Because only 2 (= f+1) matching replies are required to convince a client of a result, even if the fault assumption is again met because one faulty replica is repaired, the remaining one faulty replica will always be able to corroborate r₀'s view of the world to some clients and r₃'s view of the world to other clients, keeping up the charade indefinitely. Crash-fault tolerant replicated state machines based on the Paxos [32] protocol do not deal with Byzantine faults explicitly (i.e., assume a Byzantine-fault threshold of 0) and they can have similar problems if a Byzantine fault crops up rarely and briefly.

Though not general for all possible replicated state machine protocols, this illustration serves to demonstrate the common trend: once the fault assumption is violated (the same as a threshold breach in traditional BFT protocols) the system cannot offer its correctness guarantees again, even if the fault assumption is later restored.

The fault bound in the original PBFT protocol applies over the lifetime of the system, assuming that once a replica becomes faulty it does not recover. PBFT's authors devised PBFT-PR, an enhanced protocol with some hardware support that attempts to repair faulty replicas. As a result, PBFT reduces the length of the vulnerability window of the system during which the fault bound might be breached; even though more than f faults may occur during the lifetime of the system, as long as faults are repaired frequently enough so that no more than f faults are ever simultaneously present, the system maintains its guarantees.

PBFT-PR achieves this repair using proactive recovery [14]: a hardware watchdog on every replica periodically reboots it with a fresh software installation from a read-only medium (e.g., a CD-ROM), flushing any runtime code damage caused since the last reboot. Upon reboot, the protocol cleans up the service state before it goes back into regular operation. Now the window of vulnerability² is the period of time between two successive, successful proactive recovery phases across the replica population, which is much shorter than the lifetime of the system. However, if the f fault bound is violated within a vulnerability window, the protocol fails once again.

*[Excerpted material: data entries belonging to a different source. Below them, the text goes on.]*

-- ==== Sys2Proof/Machine/Release.lean ====
section
/-! DEFINITION. The merge gate's lines and the release unit's timers (R61–R70). -/

namespace Sys2Proof.Machine

/-! ### Shared operations -/

/-- The merge is IDLE again and tries a release (R66, steps 4 and 5). -/
def State.endRelease (s : State) : State := (s.setRelease { s.release with merge := .idle, exitRead := none }).tell .merge

/-- The read of a PASS differs from the card's tote ID (R66). -/
def mismatched (c : Context) : Read → Bool
  | .tote t => t != c.tote
  | .unreadable => true

/-- The second detail byte of ID_MISMATCH (R66). -/
def readByte : Read → Byte
  | .tote _ => 0x00
  | .unreadable => 0x01

/-- The detail of FOREIGN_OUT (R66). -/
def foreignOut : Read → Byte × Byte
  | .tote t => (t.extractLsb' 0 8, t.extractLsb' 8 8)
  | .unreadable => (0x00, 0x00)

/-- A released card is compared with the read of its PASS (R66, step 2). -/
def State.compareRead (s : State) (n : Nat) (c : Context) (r : Read) : State :=
  if mismatched c r then
    (s.updateContext n (fun d => { d with idMismatch := true })).raise srcMerge .idMismatch (byteOf n) (readByte r)
  else s

/-- A released card finishes at PASS (R33, R37, R66). -/
def State.passCard (s : State) (n : Nat) (c : Context) : State :=
  match c.kind with
  | .retrieve =>
    if c.cancelRequested then
      (s.updateContext n (fun d => { d with delivered := true })).finishOrder n cardCancelled .none 0x00
    else s.finishOrder n cardDone .none 0x00
  | .store =>
    (s.updateContext n (fun d => { d with returned := true })).finishOrder n cardFailed
      ((c.failure.map (·.1)).getD .none) ((c.failure.map (·.2)).getD 0x00)

/-- PASS ends the release in flight (R66). -/
def State.passes (s : State) : State :=
  match s.release.merge with
  | .idle => s
  | .releasing _ e _ =>
    let r := s.release.exitRead.getD .unreadable
    match e with
    | .foreign => (s.raise srcMerge .foreignOut (foreignOut r).1 (foreignOut r).2).endRelease
    | .card n =>
      match s.ctx n with
      | none => s.endRelease
      | some c => ((s.compareRead n c r).passCard n c).endRelease

/-- The overdue timer has run out (R67). -/
def State.overdue (s : State) : State :=
  match s.release.merge with
  | .releasing x e (some 0) =>
    (s.setRelease { s.release with merge := .releasing x e none }).raise srcMerge .overdue (sideCode x) (entryByte e)
  | _ => s

/-- The whereabouts code of a card's phase (R70). -/
def whereaboutsByte : Phase → Byte
  | .pending => 0x02
  | .held => 0x03
  | .granted => 0x04
  | .inLane => 0x05
  | .onCar => 0x06
  | .inSpur => 0x07
  | _ => 0x00

/-- The whereabouts of N and the card that holds it (R70). -/
def State.whereabouts (s : State) : Byte × Byte :=
  match s.findOpen (fun c => c.holds s.release.n) with
  | some m => (((s.ctx m).map (fun c => whereaboutsByte c.phase)).getD 0x00, byteOf m)
  | none => if s.release.n ∈ s.release.voids then (0x01, 0xFF) else (0x00, 0xFF)

/-- The stall timer has run out (R70). -/
def State.stallExpires (s : State) : State :=
  if s.release.stall = some 0 then
    (s.setRelease { s.release with stall := none, stallReported := true }).raise srcRelease .stall s.whereabouts.1
      s.whereabouts.2
  else s

/-! ### The meanings -/

/-- EXIT_READY_CHANGE (R61, R62): its assertion brings a merge try. -/
def execExitReadyChange (ready : Bool) (s : State) : Result :=
  s.event (fun t =>
    let u := { t with lines := { t.lines with exitReady := ready } }
    if ready then u.tell .merge else u)

/-- EXIT_READER_RESULT (R66): a later result replaces an earlier one. A tote ID of 0 is held as it stands and is no card's ID
(log 43, DESIGN CHOICE). -/
def execExitReaderResult (read : Read) (s : State) : Result :=
  s.live (fun t => t.setRelease { t.release with exitRead := some read })

/-- PASS (R66). -/
def execPass (s : State) : Result := s.live State.passes

/-- OVERDUE_TIMER_EXPIRY (R67). -/
def execOverdueTimerExpiry (s : State) : Result := s.live State.overdue

/-- STALL_TIMER_EXPIRY (R70). -/
def execStallTimerExpiry (s : State) : Result := s.live State.stallExpires

end Sys2Proof.Machine
end

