-- ==== Sys2Proof/Machine/Step.lean ====
section
/-! DEFINITION. One step of the block: the command at the front of the queue, or, on an empty queue, the module's own
time and schedule. -/

namespace Sys2Proof.Machine

/-- One step. -/
def step (s : State) : Host.Outcome State Fault Refusal :=
  match s.pending with
  | c :: rest => exec c { s with pending := rest }
  | [] => .next s.idle

/-- The state in which the next step runs the command that a word spells; no row of the table has bits, so no word spells
one. -/
def State.withFetchWord (s : State) (nbits w : Nat) : State :=
  match decodeTableWord nbits w with
  | some c => { s with pending := c :: s.pending }
  | none => s

end Sys2Proof.Machine
end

2.2 Tiered Fault Framework

We observe that the traditional fault model mostly presents an either-good-or-bad view of the world. Nodes that are faulty are incorrect and there is nothing in between. In reality, however, different components of nodes in a complex system exhibit different levels of fault tolerance; this fact is also explored in the wormholes model for short-term applications [51, 53] and we compare our approach with the wormholes model in detail in Section 6. In this work we argue that it may be unavoidable for long-term services to use a tiered fault framework, which exploits different levels of reliability in different components of the system. In this framework, different classes of components of the service implementation are assumed to keep their numbers of (Byzantine) faults under different thresholds.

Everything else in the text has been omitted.